◆ Problem to solve ◆
When the line containing "x.newCtx := by unfold Txn.hold; split <;> rfl" appears in the data below, begin copying there and stop only after the line containing "it is set. -/".

___ Recorded information

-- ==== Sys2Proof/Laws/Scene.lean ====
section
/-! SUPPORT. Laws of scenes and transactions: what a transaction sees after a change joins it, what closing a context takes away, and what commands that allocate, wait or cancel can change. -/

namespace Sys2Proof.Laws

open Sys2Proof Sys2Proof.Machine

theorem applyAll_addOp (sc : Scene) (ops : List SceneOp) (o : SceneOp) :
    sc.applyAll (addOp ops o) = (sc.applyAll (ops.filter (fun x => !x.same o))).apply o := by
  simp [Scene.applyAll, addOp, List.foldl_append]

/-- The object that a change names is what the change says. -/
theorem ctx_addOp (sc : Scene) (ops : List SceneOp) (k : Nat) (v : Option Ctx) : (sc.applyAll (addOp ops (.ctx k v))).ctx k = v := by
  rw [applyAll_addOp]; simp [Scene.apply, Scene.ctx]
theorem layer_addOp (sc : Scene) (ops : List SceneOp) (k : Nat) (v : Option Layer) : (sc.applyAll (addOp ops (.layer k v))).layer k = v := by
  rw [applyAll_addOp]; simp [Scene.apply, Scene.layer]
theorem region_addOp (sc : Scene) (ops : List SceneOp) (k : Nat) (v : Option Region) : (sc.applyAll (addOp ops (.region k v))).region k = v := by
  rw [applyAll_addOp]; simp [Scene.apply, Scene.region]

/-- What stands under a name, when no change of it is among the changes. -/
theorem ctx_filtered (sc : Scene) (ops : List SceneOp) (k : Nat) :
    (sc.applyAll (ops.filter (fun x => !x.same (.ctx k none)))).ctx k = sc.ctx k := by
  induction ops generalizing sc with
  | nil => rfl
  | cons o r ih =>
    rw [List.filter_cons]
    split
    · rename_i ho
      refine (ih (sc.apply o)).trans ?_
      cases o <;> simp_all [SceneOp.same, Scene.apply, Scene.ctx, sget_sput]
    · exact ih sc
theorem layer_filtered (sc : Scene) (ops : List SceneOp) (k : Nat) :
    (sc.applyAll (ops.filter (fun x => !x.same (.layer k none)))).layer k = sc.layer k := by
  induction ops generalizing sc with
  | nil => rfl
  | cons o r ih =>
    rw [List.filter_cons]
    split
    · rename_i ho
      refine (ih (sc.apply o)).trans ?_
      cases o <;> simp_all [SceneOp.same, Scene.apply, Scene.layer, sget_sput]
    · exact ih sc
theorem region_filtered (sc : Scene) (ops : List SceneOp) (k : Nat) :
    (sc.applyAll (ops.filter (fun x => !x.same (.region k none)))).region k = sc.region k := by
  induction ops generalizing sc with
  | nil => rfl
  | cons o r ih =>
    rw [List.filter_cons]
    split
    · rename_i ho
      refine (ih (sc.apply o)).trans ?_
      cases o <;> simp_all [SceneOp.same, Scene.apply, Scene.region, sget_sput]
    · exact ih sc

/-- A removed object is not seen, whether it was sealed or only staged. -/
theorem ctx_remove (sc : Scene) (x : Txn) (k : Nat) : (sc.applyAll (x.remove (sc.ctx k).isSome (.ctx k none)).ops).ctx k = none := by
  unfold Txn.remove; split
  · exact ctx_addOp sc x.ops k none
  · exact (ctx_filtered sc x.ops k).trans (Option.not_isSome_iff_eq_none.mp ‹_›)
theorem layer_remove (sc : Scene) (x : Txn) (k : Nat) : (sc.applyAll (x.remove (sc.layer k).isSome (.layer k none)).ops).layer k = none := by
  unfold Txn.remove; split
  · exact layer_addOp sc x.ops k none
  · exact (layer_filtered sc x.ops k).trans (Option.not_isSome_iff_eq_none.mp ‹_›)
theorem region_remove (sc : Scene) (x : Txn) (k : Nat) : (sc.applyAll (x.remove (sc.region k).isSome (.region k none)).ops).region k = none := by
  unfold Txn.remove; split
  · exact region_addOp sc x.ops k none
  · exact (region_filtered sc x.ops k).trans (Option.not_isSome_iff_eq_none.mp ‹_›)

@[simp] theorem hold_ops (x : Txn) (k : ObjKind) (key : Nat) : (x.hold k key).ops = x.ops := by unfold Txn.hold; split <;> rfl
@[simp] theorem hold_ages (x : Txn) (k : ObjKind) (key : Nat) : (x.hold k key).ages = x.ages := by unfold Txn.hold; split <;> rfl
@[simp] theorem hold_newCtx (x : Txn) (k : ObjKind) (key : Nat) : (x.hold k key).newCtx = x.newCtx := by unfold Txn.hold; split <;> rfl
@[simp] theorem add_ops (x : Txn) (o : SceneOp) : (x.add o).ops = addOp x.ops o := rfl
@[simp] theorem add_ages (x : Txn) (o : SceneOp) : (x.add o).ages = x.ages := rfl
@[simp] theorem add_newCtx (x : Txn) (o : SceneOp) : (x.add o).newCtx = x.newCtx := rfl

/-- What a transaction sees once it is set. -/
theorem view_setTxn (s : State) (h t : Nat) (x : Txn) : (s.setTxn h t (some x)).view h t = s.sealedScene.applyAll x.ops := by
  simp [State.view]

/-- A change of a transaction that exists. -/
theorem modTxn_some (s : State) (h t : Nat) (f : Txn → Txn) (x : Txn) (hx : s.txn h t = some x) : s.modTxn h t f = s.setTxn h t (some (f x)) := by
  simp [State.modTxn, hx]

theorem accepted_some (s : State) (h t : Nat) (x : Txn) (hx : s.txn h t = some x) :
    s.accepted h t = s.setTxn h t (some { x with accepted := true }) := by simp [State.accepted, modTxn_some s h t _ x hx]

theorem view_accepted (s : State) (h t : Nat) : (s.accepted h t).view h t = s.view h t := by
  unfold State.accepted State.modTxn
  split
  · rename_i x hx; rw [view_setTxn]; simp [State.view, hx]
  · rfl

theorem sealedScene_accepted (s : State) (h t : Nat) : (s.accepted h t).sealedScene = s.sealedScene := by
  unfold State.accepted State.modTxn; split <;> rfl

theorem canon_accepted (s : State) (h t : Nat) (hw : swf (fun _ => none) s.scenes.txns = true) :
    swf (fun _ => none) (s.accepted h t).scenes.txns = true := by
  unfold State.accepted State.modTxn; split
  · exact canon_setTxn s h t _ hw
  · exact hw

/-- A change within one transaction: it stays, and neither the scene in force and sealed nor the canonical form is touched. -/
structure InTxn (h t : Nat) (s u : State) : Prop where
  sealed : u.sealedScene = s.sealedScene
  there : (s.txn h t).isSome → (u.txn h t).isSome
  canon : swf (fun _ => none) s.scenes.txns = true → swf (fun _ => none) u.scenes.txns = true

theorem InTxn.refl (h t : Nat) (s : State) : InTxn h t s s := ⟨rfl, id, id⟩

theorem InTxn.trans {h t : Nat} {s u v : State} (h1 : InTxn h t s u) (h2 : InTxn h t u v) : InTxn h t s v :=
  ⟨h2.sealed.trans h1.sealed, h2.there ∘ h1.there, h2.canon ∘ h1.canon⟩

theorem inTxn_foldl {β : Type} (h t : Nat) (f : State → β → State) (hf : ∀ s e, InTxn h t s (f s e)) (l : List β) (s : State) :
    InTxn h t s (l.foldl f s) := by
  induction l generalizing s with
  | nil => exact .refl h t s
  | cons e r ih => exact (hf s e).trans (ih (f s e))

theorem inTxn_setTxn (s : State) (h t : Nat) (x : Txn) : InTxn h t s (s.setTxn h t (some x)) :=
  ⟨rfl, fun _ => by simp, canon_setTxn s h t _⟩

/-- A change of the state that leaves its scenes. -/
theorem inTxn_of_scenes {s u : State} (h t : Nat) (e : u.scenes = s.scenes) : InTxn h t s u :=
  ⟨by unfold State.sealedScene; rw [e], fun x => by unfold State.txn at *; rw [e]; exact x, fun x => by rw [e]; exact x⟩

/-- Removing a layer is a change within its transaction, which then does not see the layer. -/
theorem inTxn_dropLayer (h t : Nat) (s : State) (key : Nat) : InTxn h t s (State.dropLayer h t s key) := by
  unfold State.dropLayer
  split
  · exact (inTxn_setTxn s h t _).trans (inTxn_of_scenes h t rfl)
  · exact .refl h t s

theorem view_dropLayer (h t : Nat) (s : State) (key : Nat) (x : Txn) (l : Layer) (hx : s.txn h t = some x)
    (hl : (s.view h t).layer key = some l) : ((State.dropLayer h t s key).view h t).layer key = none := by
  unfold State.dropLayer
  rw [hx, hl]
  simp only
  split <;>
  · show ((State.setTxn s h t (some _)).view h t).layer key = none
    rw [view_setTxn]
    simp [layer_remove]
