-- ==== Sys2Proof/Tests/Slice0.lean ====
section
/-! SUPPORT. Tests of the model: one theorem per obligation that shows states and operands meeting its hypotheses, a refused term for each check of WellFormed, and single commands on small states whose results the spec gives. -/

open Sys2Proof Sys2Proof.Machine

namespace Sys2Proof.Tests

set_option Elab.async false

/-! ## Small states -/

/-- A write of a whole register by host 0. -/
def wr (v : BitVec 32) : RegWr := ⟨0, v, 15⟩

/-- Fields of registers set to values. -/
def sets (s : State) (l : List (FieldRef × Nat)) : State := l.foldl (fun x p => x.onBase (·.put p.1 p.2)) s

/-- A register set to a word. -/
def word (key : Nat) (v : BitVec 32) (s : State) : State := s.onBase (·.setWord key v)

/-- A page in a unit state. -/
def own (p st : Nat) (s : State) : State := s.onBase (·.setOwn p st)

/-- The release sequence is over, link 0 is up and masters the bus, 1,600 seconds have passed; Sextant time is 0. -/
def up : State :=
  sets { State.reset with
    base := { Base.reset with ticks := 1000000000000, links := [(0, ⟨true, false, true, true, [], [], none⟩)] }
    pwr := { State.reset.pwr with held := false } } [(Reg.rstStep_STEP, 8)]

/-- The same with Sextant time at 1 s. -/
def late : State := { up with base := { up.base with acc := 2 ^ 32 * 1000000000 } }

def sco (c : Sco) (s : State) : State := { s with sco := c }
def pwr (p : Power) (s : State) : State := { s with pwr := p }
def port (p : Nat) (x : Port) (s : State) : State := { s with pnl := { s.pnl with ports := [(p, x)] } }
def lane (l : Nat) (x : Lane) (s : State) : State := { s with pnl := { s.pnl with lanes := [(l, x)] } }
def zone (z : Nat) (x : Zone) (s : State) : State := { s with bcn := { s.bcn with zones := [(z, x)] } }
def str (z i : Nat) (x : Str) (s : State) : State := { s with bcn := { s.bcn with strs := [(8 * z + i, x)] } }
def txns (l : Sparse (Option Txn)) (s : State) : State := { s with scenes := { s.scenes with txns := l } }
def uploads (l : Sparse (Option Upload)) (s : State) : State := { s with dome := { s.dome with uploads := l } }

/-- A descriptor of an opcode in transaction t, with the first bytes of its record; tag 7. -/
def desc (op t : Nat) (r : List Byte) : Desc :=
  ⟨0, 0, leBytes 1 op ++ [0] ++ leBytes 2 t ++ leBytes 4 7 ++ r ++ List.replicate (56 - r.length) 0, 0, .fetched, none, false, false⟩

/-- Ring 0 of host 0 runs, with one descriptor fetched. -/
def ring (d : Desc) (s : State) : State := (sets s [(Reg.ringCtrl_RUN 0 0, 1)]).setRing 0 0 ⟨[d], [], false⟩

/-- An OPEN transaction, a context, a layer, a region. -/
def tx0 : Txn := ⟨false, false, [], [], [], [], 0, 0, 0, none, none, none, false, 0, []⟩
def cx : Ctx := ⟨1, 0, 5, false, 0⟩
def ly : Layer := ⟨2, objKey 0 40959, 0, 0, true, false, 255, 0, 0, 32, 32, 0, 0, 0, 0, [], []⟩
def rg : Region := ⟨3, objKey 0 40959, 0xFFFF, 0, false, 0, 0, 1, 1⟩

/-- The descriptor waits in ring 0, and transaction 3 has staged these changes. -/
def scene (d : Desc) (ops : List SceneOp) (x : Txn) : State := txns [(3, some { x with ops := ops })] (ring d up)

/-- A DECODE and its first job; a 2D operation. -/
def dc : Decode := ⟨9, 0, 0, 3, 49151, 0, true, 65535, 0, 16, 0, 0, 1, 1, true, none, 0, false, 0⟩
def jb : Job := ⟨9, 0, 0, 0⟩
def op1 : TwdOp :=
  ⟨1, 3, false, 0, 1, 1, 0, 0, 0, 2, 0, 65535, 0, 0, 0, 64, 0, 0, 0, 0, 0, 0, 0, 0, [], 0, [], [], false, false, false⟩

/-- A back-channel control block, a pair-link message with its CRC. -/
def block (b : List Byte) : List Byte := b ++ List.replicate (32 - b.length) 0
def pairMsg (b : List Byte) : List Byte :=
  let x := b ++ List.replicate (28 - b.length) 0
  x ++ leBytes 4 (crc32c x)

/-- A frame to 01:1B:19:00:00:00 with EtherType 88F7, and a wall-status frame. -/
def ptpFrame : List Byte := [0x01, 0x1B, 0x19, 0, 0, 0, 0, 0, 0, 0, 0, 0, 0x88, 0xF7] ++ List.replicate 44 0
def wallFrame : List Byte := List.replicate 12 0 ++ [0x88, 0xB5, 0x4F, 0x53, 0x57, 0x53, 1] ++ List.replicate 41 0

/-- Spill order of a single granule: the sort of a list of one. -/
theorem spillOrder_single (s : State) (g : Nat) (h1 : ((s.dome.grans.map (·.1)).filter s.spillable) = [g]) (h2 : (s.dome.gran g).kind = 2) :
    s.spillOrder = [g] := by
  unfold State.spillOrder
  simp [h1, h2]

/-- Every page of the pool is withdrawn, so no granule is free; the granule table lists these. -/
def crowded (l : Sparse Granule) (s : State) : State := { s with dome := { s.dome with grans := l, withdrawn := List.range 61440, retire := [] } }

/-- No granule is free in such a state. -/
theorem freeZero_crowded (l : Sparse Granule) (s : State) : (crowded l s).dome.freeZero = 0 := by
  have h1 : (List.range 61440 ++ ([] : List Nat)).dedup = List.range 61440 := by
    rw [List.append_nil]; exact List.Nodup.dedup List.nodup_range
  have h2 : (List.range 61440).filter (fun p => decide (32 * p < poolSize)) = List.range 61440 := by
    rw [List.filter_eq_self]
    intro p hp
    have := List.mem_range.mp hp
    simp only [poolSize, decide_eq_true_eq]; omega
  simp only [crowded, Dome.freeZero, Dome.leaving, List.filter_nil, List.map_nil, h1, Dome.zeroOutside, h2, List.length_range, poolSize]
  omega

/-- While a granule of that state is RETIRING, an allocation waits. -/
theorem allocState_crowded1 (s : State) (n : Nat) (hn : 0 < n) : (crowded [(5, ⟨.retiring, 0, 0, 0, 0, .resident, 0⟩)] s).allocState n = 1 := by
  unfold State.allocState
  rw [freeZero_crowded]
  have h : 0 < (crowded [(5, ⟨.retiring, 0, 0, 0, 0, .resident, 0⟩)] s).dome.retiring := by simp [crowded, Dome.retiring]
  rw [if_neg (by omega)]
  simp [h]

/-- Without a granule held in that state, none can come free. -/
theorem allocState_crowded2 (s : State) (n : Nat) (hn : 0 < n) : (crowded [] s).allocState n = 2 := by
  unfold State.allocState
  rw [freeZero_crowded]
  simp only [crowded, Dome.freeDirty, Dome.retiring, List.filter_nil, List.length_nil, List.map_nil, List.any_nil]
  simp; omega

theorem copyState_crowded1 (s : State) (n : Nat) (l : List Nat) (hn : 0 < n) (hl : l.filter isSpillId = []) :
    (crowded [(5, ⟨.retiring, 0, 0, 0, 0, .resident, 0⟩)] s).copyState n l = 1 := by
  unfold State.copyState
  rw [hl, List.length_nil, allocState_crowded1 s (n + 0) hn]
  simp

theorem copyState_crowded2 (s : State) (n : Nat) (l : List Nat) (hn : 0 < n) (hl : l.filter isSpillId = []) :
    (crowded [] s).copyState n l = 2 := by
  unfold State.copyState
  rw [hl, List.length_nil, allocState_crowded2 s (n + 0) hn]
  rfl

______

◆ The answer ◆
@[simp] theorem hold_newCtx (x : Txn) (k : ObjKind) (key : Nat) : (x.hold k key).newCtx = x.newCtx := by unfold Txn.hold; split <;> rfl
@[simp] theorem add_ops (x : Txn) (o : SceneOp) : (x.add o).ops = addOp x.ops o := rfl
@[simp] theorem add_ages (x : Txn) (o : SceneOp) : (x.add o).ages = x.ages := rfl
@[simp] theorem add_newCtx (x : Txn) (o : SceneOp) : (x.add o).newCtx = x.newCtx := rfl

/-- What a transaction sees once it is set. -/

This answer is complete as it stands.